Examining Generalizability of AI Models for Catalysis

Kamal Choudhary,Shih-Han Wang,Hongliang Xin,Luke Achenie
DOI: https://doi.org/10.26434/chemrxiv-2024-hj733
2024-09-25
Abstract:In this work, we investigate the generalizability of problem-specific machine-learning models for catalysis across different datasets and adsorbates, and examine the potential of unified models as pre-screening tools for density functional theory calculations. We develop graph neural network models for 12 different datasets for catalysis and then cross-evaluate their performance. Unified models include ALIGNN-FF, MATGL, CHGNet, and MACE. Pearson correlation coefficient analysis indicates that generalizability improves when similar adsorbates are used for training and testing or when a larger database is employed for training. Results demonstrate that while the accuracy of the unified models has room for improvement, their excellent performance in predicting the trend of adsorption energies can be a valuable pre-screening tool for selecting potential candidates prior to resource-intensive DFT calculations in catalyst design, thereby reducing computational expenses.

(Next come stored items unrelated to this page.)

-- ==== Sys2Proof/Decode.lean ====
section
/-! DEFINITION. Command words (30_encoding.md): the decoder, total on 32-bit words and rejecting by name, and after it the
encoder, written from R92. A command word is one whole 32-bit element of the port, so no byte order enters (R66, R80). -/

namespace Sys2Proof

/-- Why a word is an illegal command (R89). Both take the fault `IllegalCommand`. -/
inductive Illegal where
  /-- `op` is one of the 244 reserved values (R87). -/
  | reservedOpcode
  /-- `op` is assigned and a must-be-zero bit is set (R86). -/
  | mustBeZero
deriving DecidableEq, Repr

/-- The field `op`, bits 31:24 (R82). -/
def opField (w : Word) : Nat := (w.extractLsb' 24 8).toNat

/-- The field `rows`, bits 23:20 (R83). -/
def rowsField (w : Word) : Nat := (w.extractLsb' 20 4).toNat

/-- The field `cols`, bits 19:16 (R83). -/
def colsField (w : Word) : Nat := (w.extractLsb' 16 4).toNat

/-- The field `n`, bits 23:16 (R84). -/
def nField (w : Word) : Nat := (w.extractLsb' 16 8).toNat

/-- The field `blk`, bits 15:0 (R85). -/
def blkField (w : Word) : Nat := (w.extractLsb' 0 16).toNat

/-- A row of the match and mask table R88, with the reading of the fields of its format (R81). -/
structure OpRow where
  mask : Word
  pattern : Word
  build : Word → Instr

/-- `w` spells the command of row `r` when `w & mask = match` (R88). -/
def OpRow.spells (r : OpRow) (w : Word) : Bool := w &&& r.mask == r.pattern

/-- A row of format N: every bit is fixed (R81, R88). -/
def rowN (pattern : Word) (i : Instr) : OpRow := ⟨0xFFFFFFFF, pattern, fun _ => i⟩

/-- A row of format B: bits 15:0 must be zero (R81, R88). -/
def rowB (pattern : Word) (i : Nat → Nat → Instr) : OpRow :=
  ⟨0xFF00FFFF, pattern, fun w => i (rowsField w) (colsField w)⟩

/-- A row of format Z: only `op` is fixed (R81, R88). -/
def rowZ (pattern : Word) (i : Nat → Nat → Instr) : OpRow :=
  ⟨0xFF000000, pattern, fun w => i (nField w) (blkField w)⟩

/-- The table of R88. -/
def opRows : List OpRow :=
  [ rowN 0x00000000 .nop,
    rowN 0x01000000 .abort,
    rowB 0x10000000 .dctFwd,
    rowB 0x11000000 .dctInv,
    rowB 0x20000000 .qntFwd,
    rowB 0x21000000 .qntInv ] ++
  [ rowB 0x30000000 .zzSer,
    rowZ 0x31000000 .zzDes,
    rowN 0x40000000 .rleEnc,
    rowN 0x41000000 .rleDec,
    rowN 0x50000000 .hufBuild,
    rowN 0x51000000 .hufPack ]

/-- `op` is one of the twelve assigned opcodes (R87). -/
def opAssigned (op : Nat) : Bool :=
  [0x00, 0x01, 0x10, 0x11, 0x20, 0x21, 0x30, 0x31, 0x40, 0x41, 0x50, 0x51].contains op

/-- `Decode` of R91: the command of the row that `w` spells, or why there is none (R89). -/
def decode (w : Word) : Except Illegal Instr :=
  match opRows.find? (fun r => r.spells w) with
  | some r => .ok (r.build w)
  | none => .error (if opAssigned (opField w) then .mustBeZero else .reservedOpcode)

/-- The word of a format-N command: `op·2^24` (R92). -/
def wordN (op : Nat) : Word := BitVec.ofNat 32 (op * 2 ^ 24)

/-- The word of a format-B command: `op·2^24 + rows·2^20 + cols·2^16` (R92). -/
def wordB (op rows cols : Nat) : Word := BitVec.ofNat 32 (op * 2 ^ 24 + rows * 2 ^ 20 + cols * 2 ^ 16)

/-- The word of a format-Z command: `op·2^24 + n·2^16 + blk` (R92). -/
def wordZ (op n blk : Nat) : Word := BitVec.ofNat 32 (op * 2 ^ 24 + n * 2 ^ 16 + blk)

/-- The command word of a well-formed command (R87, R92). -/
def encode : Instr → Word
  | .nop => wordN 0x00
  | .abort => wordN 0x01
  | .dctFwd rows cols => wordB 0x10 rows cols
  | .dctInv rows cols => wordB 0x11 rows cols
  | .qntFwd rows cols => wordB 0x20 rows cols
  | .qntInv rows cols => wordB 0x21 rows cols
  | .zzSer rows cols => wordB 0x30 rows cols
  | .zzDes n blk => wordZ 0x31 n blk
  | .rleEnc => wordN 0x40
  | .rleDec => wordN 0x41
  | .hufBuild => wordN 0x50
  | .hufPack => wordN 0x51

/-- The command word that a table word stands for: bit 0 the least significant bit of the one 32-bit word, every bit
at or above `nbits` zero (R80: there is one length). -/
def tableWord (nbits w : Nat) : Word := BitVec.ofNat 32 (w % 2 ^ nbits)

/-- What the decoder reads from a word of spec/opcode_table.json. -/
def decodeTableWord (nbits w : Nat) : Option Instr :=
  match decode (tableWord nbits w) with
  | .ok i => some i
  | .error _ => none

end Sys2Proof
end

The tools used in this work will be made available at: \url{https://github.com/usnistgov/catalysismat}.
Chemistry
What problem does this paper attempt to address?

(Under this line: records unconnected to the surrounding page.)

/-! ### `State.withSymbols` -/

@[simp] theorem State.withSymbols_params (m : Memory Symbol) (n : Nat) : (s.withSymbols m n).params = s.params := rfl
@[simp] theorem State.withSymbols_x (m : Memory Symbol) (n : Nat) : (s.withSymbols m n).x = s.x := rfl
@[simp] theorem State.withSymbols_f (m : Memory Symbol) (n : Nat) : (s.withSymbols m n).f = s.f := rfl
@[simp] theorem State.withSymbols_z (m : Memory Symbol) (n : Nat) : (s.withSymbols m n).z = s.z := rfl
@[simp] theorem State.withSymbols_sBuf (m : Memory Symbol) (n : Nat) : (s.withSymbols m n).sBuf = m := rfl
@[simp] theorem State.withSymbols_pBuf (m : Memory Symbol) (n : Nat) : (s.withSymbols m n).pBuf = s.pBuf := rfl
@[simp] theorem State.withSymbols_bs (m : Memory Symbol) (n : Nat) : (s.withSymbols m n).bs = s.bs := rfl
@[simp] theorem State.withSymbols_freq (m : Memory Symbol) (n : Nat) : (s.withSymbols m n).freq = s.freq := rfl
@[simp] theorem State.withSymbols_code (m : Memory Symbol) (n : Nat) : (s.withSymbols m n).code = s.code := rfl
@[simp] theorem State.withSymbols_faulted (m : Memory Symbol) (n : Nat) : (s.withSymbols m n).faulted = s.faulted := rfl
@[simp] theorem State.withSymbols_plock (m : Memory Symbol) (n : Nat) : (s.withSymbols m n).plock = s.plock := rfl
@[simp] theorem State.withSymbols_err (m : Memory Symbol) (n : Nat) : (s.withSymbols m n).err = s.err := rfl
@[simp] theorem State.withSymbols_errCmd (m : Memory Symbol) (n : Nat) : (s.withSymbols m n).errCmd = s.errCmd := rfl
@[simp] theorem State.withSymbols_errTag (m : Memory Symbol) (n : Nat) : (s.withSymbols m n).errTag = s.errTag := rfl
@[simp] theorem State.withSymbols_errInfo (m : Memory Symbol) (n : Nat) : (s.withSymbols m n).errInfo = s.errInfo := rfl
@[simp] theorem State.withSymbols_tag (m : Memory Symbol) (n : Nat) : (s.withSymbols m n).tag = s.tag := rfl
@[simp] theorem State.withSymbols_prof (m : Memory Symbol) (n : Nat) : (s.withSymbols m n).prof = s.prof := rfl
@[simp] theorem State.withSymbols_slen (m : Memory Symbol) (n : Nat) : (s.withSymbols m n).slen = BitVec.ofNat 23 n := rfl
@[simp] theorem State.withSymbols_plen (m : Memory Symbol) (n : Nat) : (s.withSymbols m n).plen = s.plen := rfl
@[simp] theorem State.withSymbols_nsym (m : Memory Symbol) (n : Nat) : (s.withSymbols m n).nsym = s.nsym := rfl
@[simp] theorem State.withSymbols_bitLen (m : Memory Symbol) (n : Nat) : (s.withSymbols m n).bitLen = s.bitLen := rfl
@[simp] theorem State.withSymbols_bsLen (m : Memory Symbol) (n : Nat) : (s.withSymbols m n).bsLen = s.bsLen := rfl
@[simp] theorem State.withSymbols_flagE (m : Memory Symbol) (n : Nat) : (s.withSymbols m n).flagE = s.flagE := rfl
@[simp] theorem State.withSymbols_flagS1 (m : Memory Symbol) (n : Nat) : (s.withSymbols m n).flagS1 = s.flagS1 := rfl
@[simp] theorem State.withSymbols_flagPB (m : Memory Symbol) (n : Nat) : (s.withSymbols m n).flagPB = s.flagPB := rfl
@[simp] theorem State.withSymbols_draws (m : Memory Symbol) (n : Nat) : (s.withSymbols m n).draws = s.draws := rfl
@[simp] theorem State.withSymbols_pending (m : Memory Symbol) (n : Nat) : (s.withSymbols m n).pending = s.pending := rfl
@[simp] theorem State.withSymbols_answers (m : Memory Symbol) (n : Nat) : (s.withSymbols m n).answers = s.answers := rfl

The paper aims to address the following issues: 1. **Generalization ability of specific problem models**: Investigates whether machine learning models trained for specific catalytic problems can be effectively applied to different datasets or adsorbates. 2. **Accuracy of unified models**: Explores whether unified models trained on large-scale datasets (such as ALIGNN-FF, MATGL, CHGNet, and MACE) can accurately predict adsorption energies on smaller datasets. 3. **Feasibility of unified models as screening tools**: Verifies whether unified models can replace the generation of specific problem datasets, thereby serving as a pre-screening tool before density functional theory (DFT) calculations to reduce computational costs. Through these studies, the paper aims to answer the following key questions: - How do specific problem models perform on different datasets? - Can unified models be used to predict adsorption energies for specific small-scale datasets? - Can unified models effectively serve as pre-screening tools before DFT calculations in catalyst design?